What appears from the first line of the records below through the line containing "(R121 item 1) -/" must be reproduced verbatim.

_SUPPLIED DATA_
--------------------

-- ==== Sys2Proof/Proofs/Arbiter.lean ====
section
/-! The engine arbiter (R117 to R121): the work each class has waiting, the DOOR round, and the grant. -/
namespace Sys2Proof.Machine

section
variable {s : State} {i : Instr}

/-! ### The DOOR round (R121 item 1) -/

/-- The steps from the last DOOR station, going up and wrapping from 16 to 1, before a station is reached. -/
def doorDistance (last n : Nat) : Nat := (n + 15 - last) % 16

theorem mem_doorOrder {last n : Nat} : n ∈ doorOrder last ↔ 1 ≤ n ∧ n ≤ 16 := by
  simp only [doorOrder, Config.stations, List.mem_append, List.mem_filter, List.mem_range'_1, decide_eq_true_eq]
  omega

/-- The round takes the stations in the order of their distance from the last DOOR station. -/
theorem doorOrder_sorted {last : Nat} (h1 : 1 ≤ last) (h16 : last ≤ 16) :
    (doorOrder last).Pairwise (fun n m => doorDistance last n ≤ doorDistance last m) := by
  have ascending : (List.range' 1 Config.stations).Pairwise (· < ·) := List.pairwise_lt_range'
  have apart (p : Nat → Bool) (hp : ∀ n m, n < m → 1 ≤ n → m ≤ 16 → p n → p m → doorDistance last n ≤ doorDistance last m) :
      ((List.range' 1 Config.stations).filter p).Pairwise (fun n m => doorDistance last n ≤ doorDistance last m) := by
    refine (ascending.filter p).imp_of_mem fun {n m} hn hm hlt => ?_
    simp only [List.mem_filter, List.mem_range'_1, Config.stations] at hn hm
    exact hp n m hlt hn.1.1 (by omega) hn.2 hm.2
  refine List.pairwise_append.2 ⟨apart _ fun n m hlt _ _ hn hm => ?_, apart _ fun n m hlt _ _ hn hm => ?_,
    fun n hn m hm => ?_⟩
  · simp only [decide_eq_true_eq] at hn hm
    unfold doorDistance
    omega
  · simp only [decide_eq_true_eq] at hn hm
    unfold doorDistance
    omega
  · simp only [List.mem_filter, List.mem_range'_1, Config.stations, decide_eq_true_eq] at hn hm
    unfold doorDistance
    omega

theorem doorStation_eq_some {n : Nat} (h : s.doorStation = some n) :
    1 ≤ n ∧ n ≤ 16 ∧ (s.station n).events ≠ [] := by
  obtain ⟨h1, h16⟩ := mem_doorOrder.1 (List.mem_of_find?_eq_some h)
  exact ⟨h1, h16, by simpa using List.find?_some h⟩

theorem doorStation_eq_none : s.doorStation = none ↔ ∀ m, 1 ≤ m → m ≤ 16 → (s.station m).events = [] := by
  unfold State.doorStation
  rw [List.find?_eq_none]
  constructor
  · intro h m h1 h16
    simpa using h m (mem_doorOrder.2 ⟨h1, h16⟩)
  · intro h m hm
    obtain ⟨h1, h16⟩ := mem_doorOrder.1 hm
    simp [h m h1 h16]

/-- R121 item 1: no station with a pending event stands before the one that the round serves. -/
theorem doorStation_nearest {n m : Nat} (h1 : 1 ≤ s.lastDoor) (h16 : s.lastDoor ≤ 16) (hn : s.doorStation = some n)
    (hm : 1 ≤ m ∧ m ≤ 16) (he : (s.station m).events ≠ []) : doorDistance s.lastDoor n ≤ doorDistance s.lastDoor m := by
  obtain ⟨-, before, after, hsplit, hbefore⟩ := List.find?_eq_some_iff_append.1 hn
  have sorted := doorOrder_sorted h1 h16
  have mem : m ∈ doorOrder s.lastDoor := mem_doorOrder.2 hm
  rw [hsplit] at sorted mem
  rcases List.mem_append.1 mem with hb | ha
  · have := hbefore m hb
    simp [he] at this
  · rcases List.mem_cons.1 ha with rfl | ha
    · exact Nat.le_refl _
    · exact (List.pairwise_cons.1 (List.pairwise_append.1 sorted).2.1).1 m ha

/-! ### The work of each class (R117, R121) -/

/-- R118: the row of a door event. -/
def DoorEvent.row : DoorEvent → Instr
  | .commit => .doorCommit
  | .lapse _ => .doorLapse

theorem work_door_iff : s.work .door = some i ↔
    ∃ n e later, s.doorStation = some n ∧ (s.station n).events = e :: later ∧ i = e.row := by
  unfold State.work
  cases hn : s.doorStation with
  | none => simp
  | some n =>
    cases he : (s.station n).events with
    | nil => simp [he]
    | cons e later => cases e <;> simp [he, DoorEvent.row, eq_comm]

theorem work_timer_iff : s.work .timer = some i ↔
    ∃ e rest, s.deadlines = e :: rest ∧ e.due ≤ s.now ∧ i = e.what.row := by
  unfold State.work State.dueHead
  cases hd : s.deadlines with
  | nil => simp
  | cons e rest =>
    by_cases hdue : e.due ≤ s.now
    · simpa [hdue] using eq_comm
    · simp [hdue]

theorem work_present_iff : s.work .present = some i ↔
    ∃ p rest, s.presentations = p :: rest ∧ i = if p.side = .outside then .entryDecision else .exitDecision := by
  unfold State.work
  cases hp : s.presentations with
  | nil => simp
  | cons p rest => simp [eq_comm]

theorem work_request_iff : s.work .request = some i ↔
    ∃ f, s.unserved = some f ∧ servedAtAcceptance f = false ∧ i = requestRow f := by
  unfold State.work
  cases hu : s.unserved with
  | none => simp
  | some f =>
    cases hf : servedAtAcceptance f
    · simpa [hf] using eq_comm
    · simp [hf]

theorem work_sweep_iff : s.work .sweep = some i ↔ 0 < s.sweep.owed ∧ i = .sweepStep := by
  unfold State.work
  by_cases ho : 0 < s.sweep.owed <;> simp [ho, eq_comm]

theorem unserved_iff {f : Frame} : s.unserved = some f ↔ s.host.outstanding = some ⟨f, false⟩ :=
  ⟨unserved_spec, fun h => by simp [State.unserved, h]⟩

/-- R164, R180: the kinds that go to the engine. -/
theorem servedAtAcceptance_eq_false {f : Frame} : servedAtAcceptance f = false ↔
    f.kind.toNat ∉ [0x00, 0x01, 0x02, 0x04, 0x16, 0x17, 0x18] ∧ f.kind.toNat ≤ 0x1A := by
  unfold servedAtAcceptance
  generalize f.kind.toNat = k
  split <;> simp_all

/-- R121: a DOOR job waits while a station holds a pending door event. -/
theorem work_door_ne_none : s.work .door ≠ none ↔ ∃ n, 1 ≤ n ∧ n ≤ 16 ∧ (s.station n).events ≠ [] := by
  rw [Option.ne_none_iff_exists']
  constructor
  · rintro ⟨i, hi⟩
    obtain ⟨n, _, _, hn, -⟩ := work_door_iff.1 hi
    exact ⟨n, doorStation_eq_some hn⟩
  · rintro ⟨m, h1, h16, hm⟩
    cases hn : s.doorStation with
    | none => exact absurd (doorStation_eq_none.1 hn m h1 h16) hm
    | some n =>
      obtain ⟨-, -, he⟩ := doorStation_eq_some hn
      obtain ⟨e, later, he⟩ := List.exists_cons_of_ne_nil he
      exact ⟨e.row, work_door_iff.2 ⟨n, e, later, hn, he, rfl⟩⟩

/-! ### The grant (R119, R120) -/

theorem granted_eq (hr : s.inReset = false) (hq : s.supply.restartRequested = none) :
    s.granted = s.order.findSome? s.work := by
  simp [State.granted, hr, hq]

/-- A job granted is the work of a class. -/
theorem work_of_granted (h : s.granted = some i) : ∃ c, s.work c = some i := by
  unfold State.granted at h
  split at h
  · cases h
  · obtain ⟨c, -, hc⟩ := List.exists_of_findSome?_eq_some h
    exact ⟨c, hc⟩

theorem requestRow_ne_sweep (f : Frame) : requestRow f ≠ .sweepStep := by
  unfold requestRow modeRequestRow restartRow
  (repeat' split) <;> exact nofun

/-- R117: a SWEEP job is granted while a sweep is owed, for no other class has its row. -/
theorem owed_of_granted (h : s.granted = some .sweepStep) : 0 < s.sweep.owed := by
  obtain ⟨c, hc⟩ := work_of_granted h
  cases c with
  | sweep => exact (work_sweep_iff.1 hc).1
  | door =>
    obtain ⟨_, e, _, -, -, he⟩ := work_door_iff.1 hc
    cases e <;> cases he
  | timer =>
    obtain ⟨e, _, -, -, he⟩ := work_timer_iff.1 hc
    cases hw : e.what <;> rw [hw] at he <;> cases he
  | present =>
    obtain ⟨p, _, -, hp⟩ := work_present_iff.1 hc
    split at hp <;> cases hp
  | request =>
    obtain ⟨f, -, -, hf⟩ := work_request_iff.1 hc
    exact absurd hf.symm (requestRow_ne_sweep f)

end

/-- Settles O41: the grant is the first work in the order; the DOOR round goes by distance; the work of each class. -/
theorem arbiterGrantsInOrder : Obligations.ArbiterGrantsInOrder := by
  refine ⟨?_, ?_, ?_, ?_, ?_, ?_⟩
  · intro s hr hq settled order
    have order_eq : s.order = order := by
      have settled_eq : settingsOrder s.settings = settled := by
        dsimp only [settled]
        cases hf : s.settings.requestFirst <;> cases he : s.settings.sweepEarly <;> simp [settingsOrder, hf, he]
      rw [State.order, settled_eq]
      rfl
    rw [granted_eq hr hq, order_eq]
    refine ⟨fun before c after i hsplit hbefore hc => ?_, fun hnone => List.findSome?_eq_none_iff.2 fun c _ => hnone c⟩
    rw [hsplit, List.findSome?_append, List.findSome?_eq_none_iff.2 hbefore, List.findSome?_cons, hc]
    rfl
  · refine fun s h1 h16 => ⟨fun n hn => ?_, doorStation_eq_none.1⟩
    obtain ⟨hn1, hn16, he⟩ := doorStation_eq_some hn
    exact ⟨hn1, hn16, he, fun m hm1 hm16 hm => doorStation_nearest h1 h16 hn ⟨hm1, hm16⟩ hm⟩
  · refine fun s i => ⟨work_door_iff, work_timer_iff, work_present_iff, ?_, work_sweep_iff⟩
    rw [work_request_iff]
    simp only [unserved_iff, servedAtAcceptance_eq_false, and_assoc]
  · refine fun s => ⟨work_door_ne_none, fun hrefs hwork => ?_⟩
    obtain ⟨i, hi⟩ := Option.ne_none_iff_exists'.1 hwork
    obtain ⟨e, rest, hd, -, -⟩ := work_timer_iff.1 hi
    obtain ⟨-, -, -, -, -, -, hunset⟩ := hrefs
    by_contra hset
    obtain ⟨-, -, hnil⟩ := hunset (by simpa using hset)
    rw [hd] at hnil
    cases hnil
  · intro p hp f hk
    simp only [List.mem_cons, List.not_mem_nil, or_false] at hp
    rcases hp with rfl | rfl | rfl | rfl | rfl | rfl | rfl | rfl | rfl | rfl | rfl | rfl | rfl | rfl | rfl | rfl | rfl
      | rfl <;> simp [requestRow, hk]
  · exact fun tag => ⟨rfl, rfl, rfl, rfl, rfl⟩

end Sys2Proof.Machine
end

--------------------

_RESULT_
-- ==== Sys2Proof/Proofs/Arbiter.lean ====
section
/-! The engine arbiter (R117 to R121): the work each class has waiting, the DOOR round, and the grant. -/
namespace Sys2Proof.Machine

section
variable {s : State} {i : Instr}

/-! ### The DOOR round (R121 item 1) -/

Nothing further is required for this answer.